Конечно, можно было обойтись и без ночевки, но Светлана решила походить по «Детскому миру» с Димкой и уговорила мужа остановиться на сутки в Москве. Ему и самому хотелось завезти Деду подарок с юга, хотя в столице и так полно фруктов, а Степан Иванович с удовольствием променял бы, пожалуй, любой банан или мандарин на горсть обыкновенной голубики, сорванной с холодного, мокрого от туманов куста над прозрачным ручьем в заливе Креста.

Скромный, но исключительно уютный и надежный, весь полный солнца, Як-40 за два часа спокойного полета перенес пассажиров от берегов Днепра к подмосковным лесам. На снижении Владимир Борисович отвлекал сына, показывая мальчику автобусы и самосвалы, ползущие внизу заводными игрушками по темным полоскам дорог, — чтобы тот меньше обращал внимания на боль в ушах. За лесными участками во всех направлениях, куда бы ни поворачивал свой бок Як, заходя на посадочную полосу Быковского аэропорта, разбегались микрорайоны столицы.

На земле было тихо и, после украинской жары, прохладно. Как всегда во всех аэропортах, где не принято держать носильщиков, нашлась среди пассажиров добрая душа, чтобы помочь дотащить к самоходным аэродромным тележкам вещи, а к автовокзалу понесли все свое сами. Димку Владимир Борисович усадил себе на шею, старательно пристегнув ремешками-самоделками ноги сына у лодыжек к лямкам рюкзака: так оставались у Рогачева-старшего свободными руки, и в них можно было взять что-нибудь потяжелей — чемодан или самую большую хозяйственную сумку. В чемодане ехала картошка, в сумке — варенье, мед, банки с засоленными петрушкой и укропом, колбаса, хлеб — всего понемножку, но отрывал от земли эту ношу Рогачев с кряканьем, а Светлана обходила сумку подальше, чтобы не удариться коленом.

Валенки и шубка сына были вложены в туристический рюкзак. Рогачев искал абалаковский, но не нашел. Жена несла два чемодана с дорожными вещами и своей одеждой.
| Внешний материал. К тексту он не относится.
-- ==== Sys2Proof/Machine/Framer.lean ====
section
/-! DEFINITION. The meanings of the eight Framer operations (spec 41_framer.md). -/

namespace Sys2Proof.Machine

/-! ### Conversion only -/

/-- `ENC a, n` (R96). -/
def execEnc (a n : Nat) (s : State) : Result :=
  offer (bufRange a n && symRange n) false false s
    (.next ((s.symLoad (encodeBytes s.cfg (s.bufRead a n))).setRes (8 * n)))

/-- `DEC a, cap` (R97). -/
def execDec (a cap : Nat) (s : State) : Result :=
  let d := (decodeSyms s.cfg s.symRead).take cap
  offer (bufRange a cap) false false s (.next ((s.bufWrite a d).setRes d.length))

/-! ### Transmission -/

/-- `send_flag(f)` (R89). -/
def Link.sendFlag (p : Params) (f : Byte) (l : Link) : Link := l.sendSyms p (flagSyms p f)

/-- `SENDBYTES a, n` (R98). -/
def execSendBytes (a n : Nat) (s : State) : Result :=
  offer (bufRange a n) true false s
    (.next (s.onLink (Link.sendSyms s.cfg (encodeBytes s.cfg (s.bufRead a n)))))

/-- `FLAG.CMD` (R100). -/
def execFlagCmd (s : State) : Result :=
  offer true true false s (.next (s.onLink (Link.sendFlag s.cfg s.cfg.flagCmd)))

/-- `FLAG.TX` (R101). -/
def execFlagTx (s : State) : Result :=
  offer true true false s (.next (s.onLink (Link.sendFlag s.cfg s.cfg.flagTx)))

/-- `FLAG.IDLE` (R102). -/
def execFlagIdle (s : State) : Result :=
  offer true true false s (.next (s.onLink (Link.sendFlag s.cfg s.cfg.flagIdle)))

/-- `FLAG.SLEEP` (R103). -/
def execFlagSleep (s : State) : Result :=
  offer true true false s (.next (s.onLink (Link.sendFlag s.cfg s.cfg.flagSleep)))

/-! ### Response collection -/

/-- The loop of `COLLECT` (R104): the symbols taken until a `READB` fails, after `acc`. `none`: the loop does not end,
not even where a power-on is next on the agenda (the model's choice, log 22).
A turn that takes a symbol takes at least one event of the agenda, or one of the at most two echoes of a
healthy transmitter, so `fuel` at three above the length of the agenda is enough. -/
def Link.readLoop (p : Params) : Nat → List Sym7 → Link → Option (List Sym7 × Link)
  | 0, _, _ => none
  | fuel + 1, acc, l =>
    let w := l.readWait p
    if Link.babbles w then none
    else
      let r := w.2.takeOrFail
      if r.1.fail then some (acc, r.2)
      else Link.readLoop p fuel (acc ++ [r.1.val.setWidth 7]) r.2

/-- The loop when the `FLUSH` before it timed out (R78): each `READB` waits as always and returns what has been drawn
for it, and the one behind the last symbol fails. `none`: the environment never falls silent (R108, log 3). -/
def Link.readDrawn (p : Params) : List Sym7 → Link → Option Link
  | [], l =>
    let w := l.readWait p
    if Link.babbles w then none else some (w.2.take none).2
  | v :: t, l =>
    let w := l.readWait p
    if Link.babbles w then none else Link.readDrawn p t (w.2.take (some v)).2

/-- The response after a `FLUSH` that timed out: a finite burst under no law (R78, R105, log 6). -/
def Link.uncleanResponse (p : Params) (l : Link) : Option (List Sym7 × Link) :=
  let r := Config.freeBurst l.draws
  (Link.readDrawn p r { l with draws := l.draws + 1 }).map fun k => (r, k)

/-- The symbols of one response, up to the first failing `READB` (R104, R105). -/
def Link.response (p : Params) (l : Link) : Option (List Sym7 × Link) :=
  if l.rxClean then l.readLoop p (l.inputs.length + 3) [] else l.uncleanResponse p

/-- The byte count `COLLECT` reports for `t` symbols and capacity `cap` (R106). -/
def reportedCount (p : Params) (cap t : Nat) : Nat :=
  if t ≤ 8 * cap then t / 8
  else match p.overreadCount with
    | .stored => cap
    | .total => min (t / 8) 0xFFFE

/-- The end of `COLLECT` (R104): the symbols that fit are stored and decoded, the rest dropped. -/
def State.storeResponse (a cap : Nat) (r : List Sym7) (s : State) : State :=
  let kept : List Byte := (r.take (8 * cap)).map (·.setWidth 8)
  ((s.symLoad kept).bufWrite a (decodeSyms s.cfg kept)).setRes (reportedCount s.cfg cap r.length)

/-- The channel when `COLLECT` begins to read: the flag sent, the receive path flushed (R104). -/
def Link.askForResponse (p : Params) (l : Link) : Link := (l.sendFlag p p.flagTx).flush p

/-- `COLLECT a, cap` (R104). -/
def execCollect (a cap : Nat) (s : State) : Result :=
  offer (bufRange a cap && symRange cap) true false s
    (match (s.link.askForResponse s.cfg).response s.cfg with
      | none => .fault .collectNeverEnds
      | some r => .next ({ s with link := r.2 }.storeResponse a cap r.1))

end Sys2Proof.Machine
end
Со стороны шествие это выглядело довольно забавным, ибо взрослые и одеты были явно не по сезону: Владимир Борисович в пальто, а жена его в синтетическую шубку, и видно было без особых приглядываний, что обоим совсем не холодно. Димка, наряженный полегче, в демисезонное пальто, сидя на верхотуре, хватался обеими руками за лоб отца, промахивался и закрывал своей «лошадке» глаза, причитал настойчиво: «Папа, папа, осторожно, брякнусь…»
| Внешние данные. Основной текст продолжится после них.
theorem Link.follows_take (o : Option Sym7) (l : Link) : l.Follows (l.take o).2 := by
  cases o <;> exact ⟨rfl, rfl, rfl, rfl, rfl, List.prefix_append _ _⟩

theorem Link.follows_takeOrFail (l : Link) : l.Follows l.takeOrFail.2 := follows_take _ l

theorem Link.follows_takeUnclean (l : Link) : l.Follows l.takeUnclean.2 :=
  .trans (b := { l with draws := l.draws + 1 }) ⟨rfl, rfl, rfl, rfl, rfl, List.prefix_rfl⟩ (follows_take _ _)

theorem Link.follows_readb (p : Params) (l : Link) : l.Follows (l.readb p).2 := by
  have h := follows_waitUntil Link.canRead p.rxWaitTicks l
  unfold Link.readb Link.readWait
  simp only
  generalize l.waitUntil Link.canRead p.rxWaitTicks = w at h ⊢
  have h2 : l.Follows (if Link.babbles w then w.2.hearBabble else w.2) := by
    split
    · exact h.trans (follows_hearBabble _)
    · exact h
  generalize (if Link.babbles w then w.2.hearBabble else w.2) = k at h2 ⊢
  split
  · exact h2.trans (follows_takeOrFail k)
  · exact h2.trans (follows_takeUnclean k)

theorem Link.follows_sendSyms (p : Params) (syms : List Byte) (l : Link) : l.Follows (l.sendSyms p syms) := by
  unfold Link.sendSyms
  induction syms generalizing l with
  | nil => exact .refl l
  | cons v t ih => exact (follows_sendb p v l).trans (ih _)

/-- One turn of the loop of `COLLECT` (R104), without the binders of its definition. -/
theorem Link.readLoop_succ (p : Params) (n : Nat) (acc : List Sym7) (l : Link) :
    l.readLoop p (n + 1) acc =
      if Link.babbles (l.readWait p) = true then none
      else if (l.readWait p).2.takeOrFail.1.fail = true then some (acc, (l.readWait p).2.takeOrFail.2)
      else (l.readWait p).2.takeOrFail.2.readLoop p n
        (acc ++ [(l.readWait p).2.takeOrFail.1.val.setWidth 7]) := rfl

theorem Link.follows_readLoop (p : Params) (n : Nat) (acc : List Sym7) (l : Link) {r : List Sym7 × Link}
    (h : l.readLoop p n acc = some r) : l.Follows r.2 := by
  induction n generalizing acc l with
  | zero => cases h
  | succ n ih =>
    rw [readLoop_succ] at h
    have hw : l.Follows (l.readWait p).2 := follows_waitUntil Link.canRead p.rxWaitTicks l
    by_cases hb : Link.babbles (l.readWait p) = true
    · rw [if_pos hb] at h; cases h
    · rw [if_neg hb] at h
      by_cases hf : (l.readWait p).2.takeOrFail.1.fail = true
      · rw [if_pos hf] at h; cases h; exact hw.trans (follows_takeOrFail _)
      · rw [if_neg hf] at h; exact (hw.trans (follows_takeOrFail _)).trans (ih _ _ h)

/-- One turn of the loop when its results are drawn, without the binders of its definition. -/
theorem Link.readDrawn_cons (p : Params) (v : Sym7) (t : List Sym7) (l : Link) :
    l.readDrawn p (v :: t) =
      if Link.babbles (l.readWait p) = true then none
      else ((l.readWait p).2.take (some v)).2.readDrawn p t := rfl

theorem Link.readDrawn_nil (p : Params) (l : Link) :
    l.readDrawn p [] = if Link.babbles (l.readWait p) = true then none else some ((l.readWait p).2.take none).2 := rfl

/-- What a wait keeps and the taking of a result keeps, the loop with drawn results keeps. -/
theorem Link.readDrawn_preserves {P : Link → Prop} (p : Params) (wait : ∀ l, P l → P (l.readWait p).2)
    (take : ∀ o l, P l → P (l.take o).2) (r : List Sym7) {l k : Link} (h : P l) (hr : l.readDrawn p r = some k) :
    P k := by
  induction r generalizing l with
  | nil =>
    rw [readDrawn_nil] at hr
    split at hr
    · cases hr
    · cases hr; exact take _ _ (wait l h)
  | cons v t ih =>
    rw [readDrawn_cons] at hr
    split at hr
    · cases hr
    · exact ih (take _ _ (wait l h)) hr

/-- The two ways to a response: the loop on a clean path, the loop with a drawn burst on one that is not. -/
theorem Link.response_cases (p : Params) {l : Link} {r : List Sym7 × Link} (h : l.response p = some r) :
    (l.rxClean = true ∧ l.readLoop p (l.inputs.length + 3) [] = some r) ∨
      (l.rxClean = false ∧ r.1 = Config.freeBurst l.draws ∧
        Link.readDrawn p r.1 { l with draws := l.draws + 1 } = some r.2) := by
  unfold Link.response at h
  cases hc : l.rxClean
  · rw [hc, if_neg (by simp)] at h
    unfold Link.uncleanResponse at h
    simp only [Option.map_eq_some_iff] at h
    obtain ⟨k, hk, rfl⟩ := h
    exact .inr ⟨rfl, rfl, by simpa [← hc] using hk⟩
  · rw [hc, if_pos rfl] at h
    exact .inl ⟨rfl, h⟩

theorem Link.follows_response (p : Params) (l : Link) {r : List Sym7 × Link} (h : l.response p = some r) :
    l.Follows r.2 := by
  rcases response_cases p h with ⟨-, h⟩ | ⟨-, -, h⟩
  · exact follows_readLoop p _ _ l h
  · exact readDrawn_preserves (P := l.Follows) p (fun k hk => hk.trans (follows_waitUntil _ _ k))
      (fun o k hk => hk.trans (follows_take o k)) r.1 (l := { l with draws := l.draws + 1 }) ⟨rfl, rfl, rfl, rfl, rfl, List.prefix_rfl⟩ h

theorem Link.follows_askForResponse (p : Params) (l : Link) : l.Follows (l.askForResponse p) :=
  (follows_sendSyms p _ l).trans (follows_flush p _)

/-! ### The fields the receiver does not touch -/

@[simp] theorem Link.tdr_latch (v : Byte) (l : Link) : (l.latch v).tdr = l.tdr := rfl

@[simp] theorem Link.txe_latch (v : Byte) (l : Link) : (l.latch v).txe = l.txe := rfl

@[simp] theorem Link.tsr_latch (v : Byte) (l : Link) : (l.latch v).tsr = l.tsr := rfl

@[simp] theorem Link.tsrBusy_latch (v : Byte) (l : Link) : (l.latch v).tsrBusy = l.tsrBusy := rfl

@[simp] theorem Link.tc_latch (v : Byte) (l : Link) : (l.latch v).tc = l.tc := rfl

@[simp] theorem Link.rto_latch (v : Byte) (l : Link) : (l.latch v).rto = l.rto := rfl

@[simp] theorem Link.rxClean_latch (v : Byte) (l : Link) : (l.latch v).rxClean = l.rxClean := rfl

@[simp] theorem Link.wire_latch (v : Byte) (l : Link) : (l.latch v).wire = l.wire := rfl

@[simp] theorem Link.ticks_latch (v : Byte) (l : Link) : (l.latch v).ticks = l.ticks := rfl

@[simp] theorem Link.inputs_latch (v : Byte) (l : Link) : (l.latch v).inputs = l.inputs := rfl

@[simp] theorem Link.cfgEn_latch (v : Byte) (l : Link) : (l.latch v).cfgEn = l.cfgEn := rfl

@[simp] theorem Link.txHealthy_latch (v : Byte) (l : Link) : (l.latch v).txHealthy = l.txHealthy := rfl

@[simp] theorem Link.envSilent_latch (v : Byte) (l : Link) : (l.latch v).envSilent = l.envSilent := rfl

@[simp] theorem Link.rxne_latch (v : Byte) (l : Link) : (l.latch v).rxne = true := rfl

/-! ### The receive path left open -/

@[simp] theorem Link.tdr_blurReceive (l : Link) : l.blurReceive.tdr = l.tdr := rfl

@[simp] theorem Link.txe_blurReceive (l : Link) : l.blurReceive.txe = l.txe := rfl

@[simp] theorem Link.tsr_blurReceive (l : Link) : l.blurReceive.tsr = l.tsr := rfl

@[simp] theorem Link.tsrBusy_blurReceive (l : Link) : l.blurReceive.tsrBusy = l.tsrBusy := rfl

@[simp] theorem Link.tc_blurReceive (l : Link) : l.blurReceive.tc = l.tc := rfl

@[simp] theorem Link.rxClean_blurReceive (l : Link) : l.blurReceive.rxClean = l.rxClean := rfl

@[simp] theorem Link.wire_blurReceive (l : Link) : l.blurReceive.wire = l.wire := rfl

@[simp] theorem Link.ticks_blurReceive (l : Link) : l.blurReceive.ticks = l.ticks := rfl

@[simp] theorem Link.inputs_blurReceive (l : Link) : l.blurReceive.inputs = l.inputs := rfl

@[simp] theorem Link.cfgEn_blurReceive (l : Link) : l.blurReceive.cfgEn = l.cfgEn := rfl

@[simp] theorem Link.cfgBaud_blurReceive (l : Link) : l.blurReceive.cfgBaud = l.cfgBaud := rfl

@[simp] theorem Link.cfgRto_blurReceive (l : Link) : l.blurReceive.cfgRto = l.cfgRto := rfl

@[simp] theorem Link.txHealthy_blurReceive (l : Link) : l.blurReceive.txHealthy = l.txHealthy := rfl

@[simp] theorem Link.envSilent_blurReceive (l : Link) : l.blurReceive.envSilent = l.envSilent := rfl

theorem Link.latch_free {l : Link} (v : Byte) (h : l.rxne = false) : l.latch v = { l with rdr := v, rxne := true } := by
  simp [Link.latch, h]

/-! ### How a wait ends -/

/-- A wait is over with success exactly when its condition holds in the state it leaves. -/
theorem Link.waitUntil_held_iff (cond : Link → Bool) (hc : ∀ l is, cond { l with inputs := is } = cond l)
    (hc' : ∀ l is n, cond { l with inputs := is, ticks := n } = cond l) (n : Nat) (l : Link) :
    (l.waitUntil cond n).1 = .held ↔ cond (l.waitUntil cond n).2 = true := by
  have stop : ∀ n is (l : Link), (l.stopWait cond n is).1 = .held ↔ cond (l.stopWait cond n is).2 = true := by
    intro n is l
    unfold Link.stopWait
    cases h : cond l
    · by_cases hn : n = 0 <;> simp [hn, hc, hc', h]
    · simp [hc, h]
  have events : ∀ is n (l : Link),
      (Link.waitEvents cond n is l).1 = .held ↔ cond (Link.waitEvents cond n is l).2 = true := by
    intro is
    induction is with
    | nil => intro n l; exact stop _ _ _
    | cons i is ih =>
      intro n l
      unfold Link.waitEvents
      split
      · exact stop _ _ _
      · split
        · exact stop _ _ _
        · exact ih _ _
  unfold Link.waitUntil
  split <;> exact events _ _ _

theorem Link.waitUntil_allSent (n : Nat) (l : Link) :
    (l.waitUntil Link.allSent n).1 = .held ↔ (l.waitUntil Link.allSent n).2.tc = true :=
  waitUntil_held_iff _ (fun _ _ => rfl) (fun _ _ _ => rfl) n l

theorem Link.waitUntil_canSend (n : Nat) (l : Link) :
    (l.waitUntil Link.canSend n).1 = .held ↔ (l.waitUntil Link.canSend n).2.txe = true :=
  waitUntil_held_iff _ (fun _ _ => rfl) (fun _ _ _ => rfl) n l

theorem Link.waitUntil_canRead (n : Nat) (l : Link) :
    (l.waitUntil Link.canRead n).1 = .held ↔ (l.waitUntil Link.canRead n).2.canRead = true :=
  waitUntil_held_iff _ (fun _ _ => rfl) (fun _ _ _ => rfl) n l

/-- The agenda is left where the condition came to hold. -/
theorem Link.waitEvents_of_holds {cond : Link → Bool} {l : Link} (h : cond l = true) (n : Nat) (is : List Input) :
    Link.waitEvents cond n is l = (.held, { l with inputs := is }) := by
  cases is with
  | nil => simp [Link.waitEvents, Link.stopWait, h]
  | cons i is => unfold Link.waitEvents; split <;> simp [Link.stopWait, h]

theorem Link.overtake_of_holds {cond : Link → Bool} {l : Link} (h : cond l = true) (n : Nat) (is : List Input) :
    Link.overtake cond n is l = (n, is, l) := by
  cases is with
  | nil => rfl
  | cons i is => unfold Link.overtake; split <;> simp [h]

theorem Link.drain_of_holds {cond : Link → Bool} {l : Link} (h : cond l = true) (k : Nat) : l.drain cond k = l := by
  cases k <;> simp [Link.drain, h]

/-- A wait whose condition holds on entry takes nothing from the agenda (R9). -/
theorem Link.waitUntil_of_holds {cond : Link → Bool} {l : Link} (h : cond l = true) (n : Nat) :
    l.waitUntil cond n = (.held, l) := by
  unfold Link.waitUntil
  split
  · rw [overtake_of_holds h]
    simp only [drain_of_holds h, waitEvents_of_holds h]
  · exact waitEvents_of_holds h _ _

theorem onlyAmidTaken.refl (is : List Input) : onlyAmidTaken is is := ⟨[], rfl⟩

theorem onlyAmidTaken.trans {a b c : List Input} (h : onlyAmidTaken a b) (k : onlyAmidTaken b c) :
    onlyAmidTaken a c := by
  obtain ⟨es, rfl⟩ := h
  obtain ⟨fs, rfl⟩ := k
  exact ⟨es ++ fs, by simp⟩

/-- An agenda that does not begin with such an event is left as it is. -/
theorem onlyAmidTaken.eq {a b : List Input} (h : onlyAmidTaken a b) (hn : ∀ e rest, a ≠ .amid e :: rest) : b = a := by
  obtain ⟨es, h⟩ := h
  cases es with
  | nil => exact h.symm
  | cons e es => exact absurd h (hn e _)

/-- What overtakes a healthy transmitter is a run of `amid` events at the head of the agenda (log 2). -/
theorem Link.overtake_inputs (cond : Link → Bool) (n : Nat) (is : List Input) (l : Link) :
    onlyAmidTaken is (Link.overtake cond n is l).2.1 := by
  induction is generalizing n l with
  | nil => exact ⟨[], rfl⟩
  | cons i is ih =>
    unfold Link.overtake
    split
    · exact ⟨[], rfl⟩
    · rename_i e he
      split
      · exact ⟨[], rfl⟩
      · obtain ⟨es, h⟩ := ih (budgetAfter n e) (l.apply e)
        have : i = .amid e := by
          cases i with
          | amid e' => exact congrArg _ (Option.some.inj he)
          | _ => cases he
        exact ⟨e :: es, by rw [this]; exact congrArg _ h⟩

/-! ### The invariant -/

theorem Link.inv_latch {p : Params} {l : Link} (v : Byte) (h : l.Inv p) (he : l.cfgEn = true) : (l.latch v).Inv p :=
  ⟨h.1, h.2, by simp [he], h.4⟩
Таксист наметанным глазом узрел в этом трио достойных клиентов, подошел по-свойски:

— В Домодедово? Три червонца. Поехали?

Рогачев отказался. Автобусы в Домодедово отходили каждый час. До завтрашнего рейса времени оставалось вдоволь. Да и цена была непомерной.

После стремительного возвращения из поднебесья хотелось тихо подышать воздухом такого спокойного, осеннего, хвойного Подмосковья. И вообще земля после воздушных бросков всегда казалась Рогачеву чуточку дороже и родней, чем до вылета, происходило ли это в ослепительном, душном Адлере, в дождливом Ленинграде, промороженной Хатанге или в продутом насквозь ледяными ветрами Певеке.
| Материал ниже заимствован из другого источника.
-- ==== Sys2Proof/Laws/Machine.lean ====
section
/-! SUPPORT. The lemmas of whole states: what a memory cell reads as after an update, which updates keep the invariant,
when an offered operation is refused, and what the end of `COLLECT` writes. -/

namespace Sys2Proof.Machine

/-! ### Reads after writes -/

theorem State.symCell_symLoad_of_lt (l : List Byte) (s : State) (x : Nat) (h : x < l.length) :
    some ((s.symLoad l).symCell x) = l[x]? := by
  simp [State.symCell, State.symLoad, memLookup_memWrite, h]

theorem State.symCell_symLoad_of_le (l : List Byte) (s : State) (x : Nat) (h : l.length ≤ x) :
    (s.symLoad l).symCell x = s.symCell x := by
  simp only [State.symCell, State.symLoad, memLookup_memWrite]
  rw [if_neg (by omega)]

theorem State.bufByte_bufWrite_add (a : Nat) (l : List Byte) (s : State) (k : Nat) (h : k < l.length) :
    some ((s.bufWrite a l).bufByte (a + k)) = l[k]? := by
  simp [State.bufByte, State.bufWrite, memLookup_memWrite, h]

theorem State.bufByte_bufWrite_of_outside (a : Nat) (l : List Byte) (s : State) (x : Nat)
    (h : x < a ∨ a + l.length ≤ x) : (s.bufWrite a l).bufByte x = s.bufByte x := by
  simp only [State.bufByte, State.bufWrite, memLookup_memWrite]
  rw [if_neg (by omega)]

theorem State.getElem?_symRead (s : State) (i : Nat) (hi : i < s.symLen) : s.symRead[i]? = some (s.symCell i) := by
  simp [State.symRead, hi]

/-- A two-byte value as a number: the low byte at the lower address (R40). -/
theorem State.toNat_bufHalf (s : State) (a : Nat) :
    (s.bufHalf a).toNat = (s.bufByte a).toNat + 256 * (s.bufByte (a + 1)).toNat := by
  unfold State.bufHalf
  rw [BitVec.toNat_append, ← Nat.shiftLeft_add_eq_or_of_lt (s.bufByte a).isLt, Nat.shiftLeft_eq]; omega

/-! ### Updates that keep the invariant -/

/-- What an update must leave or keep. -/
theorem Inv.update {s t : State} (h : Inv s) (hc : t.cfg = s.cfg) (hb : t.busy = s.busy) (hl : t.link.Inv t.cfg)
    (h1 : memWf Config.bufBytes t.buf = true) (h2 : memWf Config.symCap t.sym = true) (h3 : t.symLen ≤ Config.symCap)
    (h4 : ∀ i < t.symLen, (memLookup t.sym i).isSome = true) (h5 : t.res.fail = true → t.res = Res.sentinel)
    (h6 : t.res.fail = false → t.res.val ≠ 0xFFFF) : Inv t :=
  ⟨hc ▸ h.lawful, hb.trans h.idle, hl, h1, h2, h3, h4, h5, h6⟩

theorem Inv.onLink {s : State} (f : Link → Link) (h : Inv s) (hf : (f s.link).Inv s.cfg) : Inv (s.onLink f) :=
  h.update rfl rfl hf h.bufWf h.symWf h.symLenBound h.symValid h.failMeans h.valMeans

theorem Inv.withInputs {s : State} (l : List Input) (h : Inv s) : Inv (s.withInputs l) :=
  h.onLink _ ⟨h.link.1, h.link.2, h.link.3, h.link.4⟩

theorem Inv.bufWrite {s : State} (a : Nat) (l : List Byte) (h : Inv s) (hr : a + l.length ≤ 512) :
    Inv (s.bufWrite a l) :=
  h.update rfl rfl h.link (memWf_memWrite h.bufWf hr) h.symWf h.symLenBound h.symValid h.failMeans h.valMeans

theorem Inv.symLoad {s : State} (l : List Byte) (h : Inv s) (hr : l.length ≤ 4096) : Inv (s.symLoad l) := by
  refine h.update rfl rfl h.link h.bufWf (memWf_memWrite h.symWf (by rw [Nat.zero_add]; exact hr)) hr ?_
    h.failMeans h.valMeans
  intro i hi
  simp only [State.sym_symLoad, State.symLen_symLoad, memLookup_memWrite] at *
  simp [hi]

/-- A result below the sentinel's value (R160). -/
theorem Inv.setRes {s : State} (v : Nat) (h : Inv s) (hv : v < 0xFFFF) : Inv (s.setRes v) := by
  refine h.update rfl rfl h.link h.bufWf h.symWf h.symLenBound h.symValid (by simp) ?_
  intro _ hc
  have := congrArg BitVec.toNat hc
  simp [Nat.mod_eq_of_lt (show v < 65536 by omega)] at this
  omega

/-! ### Offers -/

theorem offer_eq_fault {inRange wire seed : Bool} {s : State} {run : Result} {f : Fault}
    (h : offer inRange wire seed s run = .fault f) : run = .fault f := by
  rcases offer_cases inRange wire seed s run with ⟨-, he⟩ | ⟨r, -, he⟩
  · exact he ▸ h
  · rw [he] at h; cases h

/-- A command word is refused by the decoder or run as the operation it spells. -/
theorem step_commandWord {s : State} {w : BitVec 32} {rest : List Input} (h : s.link.inputs = .word (.cw32 w) :: rest) :
    step s = match decodeCw w with
      | .ok i => exec i (s.withInputs rest)
      | .error e => .refused (refusalOfDecode e) := by
  unfold step; rw [h]; rfl

/-! ### `READB` and `COLLECT` -/

/-- What `READB` returns and records, in a clean path or not (R78, R79). -/
theorem Link.readb_cases (p : Params) (l : Link) :
    ((l.readb p).1.fail = false ∧ (l.readb p).1.val.toNat ≤ 127 ∧
      (l.readb p).2.wire.getLast? = some (.rxTaken ((l.readb p).1.val.setWidth 7))) ∨
    ((l.readb p).1 = Res.sentinel ∧ (l.readb p).2.wire.getLast? = some .rxFail) := by
  unfold Link.readb
  simp only
  generalize (if Link.babbles (l.readWait p) then (l.readWait p).2.hearBabble else (l.readWait p).2) = k
  split
  · rcases k.take_cases (if k.rxne then some (k.rdr.setWidth 7) else none) with ⟨h1, h2, h3⟩ | ⟨h1, h2⟩
    · exact .inl ⟨h1, h2, by rw [Link.takeOrFail, h3]; simp⟩
    · exact .inr ⟨h1, by rw [Link.takeOrFail, h2]; simp⟩
  · rcases Link.take_cases (Config.freeRead k.draws) { k with draws := k.draws + 1 } with ⟨h1, h2, h3⟩ | ⟨h1, h2⟩
    · exact .inl ⟨h1, h2, by rw [Link.takeUnclean, h3]; simp⟩
    · exact .inr ⟨h1, by rw [Link.takeUnclean, h2]; simp⟩

/-- What the end of `COLLECT` writes: the symbols that fit, the bytes they decode to, the count (R104, R106). -/
theorem State.storeResponse_writes (s : State) (a cap : Nat) (r : List Sym7) :
    let t := s.storeResponse a cap r
    let kept : List Byte := (r.take (8 * cap)).map (·.setWidth 8)
    t = { s with sym := t.sym, symLen := t.symLen, buf := t.buf, res := t.res } ∧
    t.symLen = min r.length (8 * cap) ∧
    t.res = ⟨false, BitVec.ofNat 16 (reportedCount s.cfg cap r.length)⟩ ∧
    (∀ j < t.symLen, some (t.symCell j) = kept[j]?) ∧ (∀ j, t.symLen ≤ j → t.symCell j = s.symCell j) ∧
    (∀ k < t.symLen / 8, some (t.bufByte (a + k)) = (decodeSyms s.cfg kept)[k]?) ∧
    ∀ x, (x < a ∨ a + t.symLen / 8 ≤ x) → t.bufByte x = s.bufByte x := by
  intro t kept
  have ht : t.symLen = min r.length (8 * cap) := by
    show kept.length = _
    simp [kept, Nat.min_comm]
  refine ⟨rfl, ht, rfl, fun j hj => ?_, fun j hj => ?_, fun k hk => ?_, fun x hx => ?_⟩
  · exact symCell_symLoad_of_lt kept s j hj
  · exact symCell_symLoad_of_le kept s j hj
  · exact bufByte_bufWrite_add a (decodeSyms s.cfg kept) (s.symLoad kept) k (by rw [length_decodeSyms]; exact hk)
  · exact bufByte_bufWrite_of_outside a (decodeSyms s.cfg kept) (s.symLoad kept) x
      (by rw [length_decodeSyms]; exact hx)

/-- The end of `COLLECT` keeps the invariant. -/
theorem Inv.storeResponse {s : State} (a cap : Nat) (r : List Sym7) (h : Inv s) (hr : a + cap ≤ 512)
    (hs : 8 * cap ≤ 4096) : Inv (s.storeResponse a cap r) := by
  have hl : ((r.take (8 * cap)).map (·.setWidth 8 : Sym7 → Byte)).length ≤ 8 * cap := by simp
  unfold State.storeResponse
  apply Inv.setRes
  · apply Inv.bufWrite
    · exact h.symLoad _ (by omega)
    · simp only [length_decodeSyms]; omega
  · unfold reportedCount
    split
    · omega
    · split <;> omega

/-- The channel when `COLLECT` begins to read, under TxHealthy: the flag and the flush are on the wire history, the
receive path is clean and idle, nothing is in flight, and only events that overtake the transmitter have been taken
from the agenda (R104, R105). -/
theorem Link.askForResponse_healthy {p : Params} {l : Link} (hi : l.Inv p) (he : l.cfgEn = true)
    (hh : l.txHealthy = true) :
    let k := l.askForResponse p
    k.wire = l.sent ++ (flagSyms p p.flagTx).map .tx ++ [.flushed] ∧ k.rxClean = true ∧
    onlyAmidTaken l.inputs k.inputs ∧
    k.cfgEn = true ∧ k.sending = false ∧ k.canRead = false ∧ k.err = false ∧ k.envSilent = l.envSilent ∧ k.Inv p := by
  intro k
  obtain ⟨h1, h2⟩ := sendSyms_healthy p (flagSyms p p.flagTx) hh
  have hf := follows_sendSyms p (flagSyms p p.flagTx) l
  have hv := inv_sendSyms (flagSyms p p.flagTx) hi he
  obtain ⟨h3, h4, h5, h6⟩ := flush_healthy p (hf.txHealthy.trans hh) hv
  have hk : k.Inv p := inv_askForResponse hi he
  exact ⟨by rw [← h1]; exact h3, h4, h2.trans h6,
    (follows_askForResponse p l).cfgEn.trans he, hk.not_sending h4, rfl, rfl,
    (follows_askForResponse p l).envSilent, hk⟩

end Sys2Proof.Machine
end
— За кого он нас принял? — тихо спросила у мужа Светлана. — Может, он видел тебя с Дедом и решил, что ты — сын Хемингуэя?

— Нет, он подумал что ты дочь Лоллобриджиды, а я твой носильщик.

Рогачев обиделся. Он не дрожал над деньгами, но и не швырялся ими. Условия, в которых он работал, собачьи холода, шатания по командировкам, паршивые столовские обеды, месяцы жизни без солнца и тепла, необходимость принимать решения, чувствуя ответственность за десятки и сотни жизней, — нет, его никто не мог упрекнуть, что он даром ест свой кусок хлеба с маслом. Но и ощущения легкости, доступности, пренебрежения к тому, что заработано своими руками, горбом, мозгами, Рогачев никогда не испытывал. И потому рубль трудовой уважал, хоть и не делал из него кумира. Светлана понимала все это по-своему и считала мужа скуловатым.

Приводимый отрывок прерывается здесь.